Generally, in addition to releasing the initial estimate for the previous month, the BLS also revises estimates for the two months preceding that each month, so that every months' estimates are eventually revised three times. How big are these revisions?

I did some data gathering through ALFRED. I assembled a dataset with both the first estimates and final revisions for all the months, and compared the two:
Histogram of the amount by which the BLS initially underestimated employment growth.
The median error was -6,500 workers, with an interquartile range of -157,500 to 171,000 workers. Note this is the final revision minus the initial estimate, so this means that the BLS is slightly optimistic about US employment growth on average, overestimating it 52 percent of the time.

The most relevant question, however, is whether the initial estimate is a helpful policy guide in real time.
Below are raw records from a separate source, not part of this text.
-- ==== Sys2Proof/Laws/Codec.lean ====
section
/-! SUPPORT. The laws of the request word and of frame decoding: each field reads back what was packed, and a frame's
bytes come apart into what they were made of. -/

namespace Sys2Proof

theorem bitAt_ofBool (b : Bool) : (BitVec.ofBool b == 1#1) = b := by cases b <;> rfl

section pack
variable (op : BitVec 3) (bufp : Bool) (size : Half) (cls id : Byte) (key : Word) (valp : Bool) (val : Word) (vw : Byte)
  (ofs count : Half)

@[simp] theorem reqOp_pack : reqOp (packRequest op bufp size cls id key valp val vw ofs count) = op := by
  rw [reqOp, packRequest, BitVec.extractLsb'_append_eq_right]
@[simp] theorem reqBufp_pack : reqBufp (packRequest op bufp size cls id key valp val vw ofs count) = bufp := by
  rw [reqBufp, bitAt, packRequest, BitVec.extractLsb'_append_eq_of_le (by decide), BitVec.extractLsb'_append_eq_right]
  exact bitAt_ofBool bufp
@[simp] theorem reqSize_pack : reqSize (packRequest op bufp size cls id key valp val vw ofs count) = size := by
  rw [reqSize, packRequest]
  iterate 2 rw [BitVec.extractLsb'_append_eq_of_le (by decide)]
  exact BitVec.extractLsb'_append_eq_right
@[simp] theorem reqCls_pack : reqCls (packRequest op bufp size cls id key valp val vw ofs count) = cls := by
  rw [reqCls, packRequest]
  iterate 3 rw [BitVec.extractLsb'_append_eq_of_le (by decide)]
  exact BitVec.extractLsb'_append_eq_right
@[simp] theorem reqId_pack : reqId (packRequest op bufp size cls id key valp val vw ofs count) = id := by
  rw [reqId, packRequest]
  iterate 4 rw [BitVec.extractLsb'_append_eq_of_le (by decide)]
  exact BitVec.extractLsb'_append_eq_right
@[simp] theorem reqKey_pack : reqKey (packRequest op bufp size cls id key valp val vw ofs count) = key := by
  rw [reqKey, packRequest]
  iterate 5 rw [BitVec.extractLsb'_append_eq_of_le (by decide)]
  exact BitVec.extractLsb'_append_eq_right
@[simp] theorem reqValp_pack : reqValp (packRequest op bufp size cls id key valp val vw ofs count) = valp := by
  rw [reqValp, bitAt, packRequest]
  iterate 6 rw [BitVec.extractLsb'_append_eq_of_le (by decide)]
  rw [BitVec.extractLsb'_append_eq_right]
  exact bitAt_ofBool valp
@[simp] theorem reqVal_pack : reqVal (packRequest op bufp size cls id key valp val vw ofs count) = val := by
  rw [reqVal, packRequest]
  iterate 7 rw [BitVec.extractLsb'_append_eq_of_le (by decide)]
  exact BitVec.extractLsb'_append_eq_right
@[simp] theorem reqVw_pack : reqVw (packRequest op bufp size cls id key valp val vw ofs count) = vw := by
  rw [reqVw, packRequest]
  iterate 8 rw [BitVec.extractLsb'_append_eq_of_le (by decide)]
  exact BitVec.extractLsb'_append_eq_right
@[simp] theorem reqOfs_pack : reqOfs (packRequest op bufp size cls id key valp val vw ofs count) = ofs := by
  rw [reqOfs, packRequest]
  iterate 9 rw [BitVec.extractLsb'_append_eq_of_le (by decide)]
  exact BitVec.extractLsb'_append_eq_right
@[simp] theorem reqCount_pack : reqCount (packRequest op bufp size cls id key valp val vw ofs count) = count := by
  rw [reqCount, packRequest]
  iterate 9 rw [BitVec.extractLsb'_append_eq_of_le (by decide)]
  exact BitVec.extractLsb'_append_eq_left
end pack

/-- A frame's bytes come apart into what they were made of (R60, R62). -/
theorem decodeFrame_frameWith (c : Config) (cls id : Byte) (p : List Byte) (a b : Byte) (h : p.length < 65536) :
    decodeFrame c (frameWith c cls id p a b) = .ok (classifyFrame c cls id p a b) := by
  rw [frameWith_eq]
  simp only [decodeFrame, le16_bytes _ h]
  simp

/-- What decodes is a whole frame: its bytes are the header, the payload and the two checksum bytes (R60, R62). -/
theorem decodeFrame_ok {c : Config} {bytes : List Byte} {i : Instr} (h : decodeFrame c bytes = .ok i) :
    ∃ cls id p a b, p.length < 65536 ∧ bytes = frameWith c cls id p a b ∧ i = classifyFrame c cls id p a b := by
  match bytes with
  | s1 :: s2 :: cls :: id :: lo :: hi :: rest =>
    simp only [decodeFrame] at h
    split at h
    · cases h
    · rename_i hs
      split at h
      · cases h
      · split at h
        · cases h
        · rename_i h1 h2
          simp only [Fixed.val_eq] at h1 h2
          have hlen : rest.length = le16 lo hi + 2 := by omega
          have hl := le16_lt lo hi
          have hs1 : s1 = 0xB5 ∧ s2 = 0x62 := by simpa using hs
          have hb := bytesLE_le16 lo hi
          simp only [bytesLE, List.cons.injEq, and_true] at hb
          refine ⟨cls, id, rest.take (le16 lo hi), rest.getD (le16 lo hi) 0, rest.getD (le16 lo hi + 1) 0, ?_, ?_, ?_⟩
          · simp; omega
          · rw [frameWith_eq]
            have ht : (rest.take (le16 lo hi)).length = le16 lo hi := by simp; omega
            rw [ht, hb.1, hb.2, hs1.1, hs1.2]
            have : rest = rest.take (le16 lo hi) ++ [rest.getD (le16 lo hi) 0, rest.getD (le16 lo hi + 1) 0] := by
              conv_lhs => rw [← List.take_append_drop (le16 lo hi) rest]
              congr 1
              apply List.ext_getElem
              · simp; omega
              · intro k hk1 hk2
                have : k = 0 ∨ k = 1 := by simp at hk2; omega
                rcases this with rfl | rfl <;> simp [List.getD_eq_getElem?_getD, hlen]
            rw [← this]
          · cases h; rfl
  | [] => cases h
  | [_] => cases h
  | [_, _] => cases h
  | [_, _, _] => cases h
  | [_, _, _, _] => cases h
  | [_, _, _, _, _] => cases h
/-! ### What each frame predicate says -/

theorem isValset_iff {c : Config} {cls id : Byte} {p : List Byte} : isValset c cls id p = true ↔
    cls = c.clsCfg ∧ id = c.idCfgValset ∧ 8 ≤ p.length ∧ p.length ≤ 12 ∧ p.take 4 = [0x00, c.layerMask, 0, 0] := by
  simp only [isValset, Bool.and_eq_true, beq_iff_eq, decide_eq_true_eq]
  simp only [Fixed.val_eq, and_assoc]

theorem isAckAck_iff {c : Config} {cls id : Byte} {p : List Byte} : isAckAck c cls id p = true ↔
    cls = c.clsAck ∧ id = c.idAckAck ∧ p.length = 2 := by
  simp only [isAckAck, Bool.and_eq_true, beq_iff_eq, Fixed.val_eq, and_assoc]

theorem isAckNak_iff {c : Config} {cls id : Byte} {p : List Byte} : isAckNak c cls id p = true ↔
    cls = c.clsAck ∧ id = c.idAckNak ∧ p.length = 2 := by
  simp only [isAckNak, Bool.and_eq_true, beq_iff_eq, Fixed.val_eq, and_assoc]

theorem isPvtPoll_iff {c : Config} {cls id : Byte} {p : List Byte} {a b : Byte} : isPvtPoll c cls id p a b = true ↔
    cls = c.clsNav ∧ id = c.idNavPvt ∧ p = [] ∧ (a, b) = regionChecksum cls id [] := by
  simp only [isPvtPoll, Bool.and_eq_true, beq_iff_eq, List.length_eq_zero_iff, and_assoc]

theorem isNavPvt_iff {c : Config} {cls id : Byte} {p : List Byte} : isNavPvt c cls id p = true ↔
    cls = c.clsNav ∧ id = c.idNavPvt ∧ p.length = 92 := by
  simp only [isNavPvt, Bool.and_eq_true, beq_iff_eq, Fixed.val_eq, and_assoc]

theorem isNavStatus_iff {c : Config} {cls id : Byte} {p : List Byte} : isNavStatus c cls id p = true ↔
    cls = c.clsNav ∧ id = c.idNavStatus ∧ p.length = 16 := by
  simp only [isNavStatus, Bool.and_eq_true, beq_iff_eq, Fixed.val_eq, and_assoc]

theorem wf_ubxHeader_iff {c : Config} {cls id : Byte} {p : List Byte} {a b : Byte} :
    (Instr.ubxHeader cls id p a b).wf c = true ↔ p.length < 65536 ∧ isNamedFrame c cls id p a b = false := by
  simp only [Instr.wf, Bool.and_eq_true, decide_eq_true_eq, Bool.not_eq_true']

theorem wf_ubxCfgValset_iff {c : Config} {key : Word} {v : List Byte} {a b : Byte} :
    (Instr.ubxCfgValset key v a b).wf c = true ↔ v.length ≤ 4 := by
  simp only [Instr.wf, Fixed.val_eq, decide_eq_true_eq]

/-- A classified frame keeps its bytes: whichever kind it is, they are the ones it was read from (R60, R64 to R66). -/
theorem frameBytes_classifyFrame (c : Config) (cls id : Byte) (p : List Byte) (a b : Byte) :
    frameBytes c (classifyFrame c cls id p a b) = frameWith c cls id p a b := by
  unfold classifyFrame
  split
  · rename_i h
    obtain ⟨rfl, rfl, h8, h12, ht⟩ := isValset_iff.1 h
    simp only [frameBytes]
    congr 1
    simp only [valsetPayload, valsetHead, Fixed.val_eq]
    have h4 : ((p.drop 4).take 4).length = 4 := by simp; omega
    have e : bytesLE 4 (BitVec.ofNat 32 (natLE ((p.drop 4).take 4))).toNat = (p.drop 4).take 4 := by
      have hl := natLE_lt ((p.drop 4).take 4)
      rw [h4] at hl
      rw [BitVec.toNat_ofNat, Nat.mod_eq_of_lt (by simpa using hl)]
      have := bytesLE_natLE ((p.drop 4).take 4)
      rwa [h4] at this
    rw [e, ← ht]
    conv_rhs => rw [← List.take_append_drop 8 p, show 8 = 4 + 4 from rfl, List.take_add]
  split
  · rename_i h
    obtain ⟨rfl, rfl, h2⟩ := isAckAck_iff.1 h
    match p, h2 with
    | [x, y], _ => rfl
  split
  · rename_i h
    obtain ⟨rfl, rfl, h2⟩ := isAckNak_iff.1 h
    match p, h2 with
    | [x, y], _ => rfl
  split
  · rename_i h
    obtain ⟨rfl, rfl, rfl, h3⟩ := isPvtPoll_iff.1 h
    simp [frameBytes, frame, ← h3]
  split
  · rename_i h
    obtain ⟨rfl, rfl, -⟩ := isNavPvt_iff.1 h
    rfl
  split
  · rename_i h
    obtain ⟨rfl, rfl, -⟩ := isNavStatus_iff.1 h
    rfl
  · rfl

/-- A classified frame is well formed. -/
theorem classifyFrame_wf (c : Config) (cls id : Byte) (p : List Byte) (a b : Byte) (h : p.length < 65536) :
    (classifyFrame c cls id p a b).wf c = true := by
  unfold classifyFrame
  split
  · rename_i hv
    have := isValset_iff.1 hv
    rw [wf_ubxCfgValset_iff]
    simp
    omega
  split
  · rfl
  split
  · rfl
  split
  · rfl
  split
  · rename_i hv
    simp [Instr.wf, (isNavPvt_iff.1 hv).2.2]
  split
  · rename_i hv
    simp [Instr.wf, (isNavStatus_iff.1 hv).2.2]
  · simp_all [Instr.wf, isNamedFrame]

end Sys2Proof
end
To test that, I compared the BLS's initial estimates to an automated ARIMA model optimized based on the Bayesian information criteria that uses historical data that would have been available at the time to forecast three months ahead. Thus the forecast model uses only final revisions available at the time to estimate the each month's jobs figure. The resulting median error was -10,730 with an interquartile range of -147,300 to 126,300.
Amount by which automated ARIMA forecast underestimates employment.
As with the BLS forecast, the automated ARIMA forecast slightly overestimates employment growth most of the time, with forecast exceeding the final numbers about 52 percent of the time.

These distributions are basically identical. Sure, you can spot slight differences in a couple of the moments, and sure the BLS data is ever-so-slightly more accurate on average, but by and large these estimates are pretty much identical. So, in the end, the famed jobs day numbers that cause such a stir on twitter the first Friday of every month probably don't tell us anything we didn't already know.

I didn't have time to examine the numbers in more detail. Is there more of a difference between the two methods at critical points in time such as when we are heading into recession? I assign these kinds of questions to the reader as homework. You can get my data here, my R script here, and this is what I used to extract historical initial estimates and match them to eventual revisions (program written in C#, requires the EPPlus library here).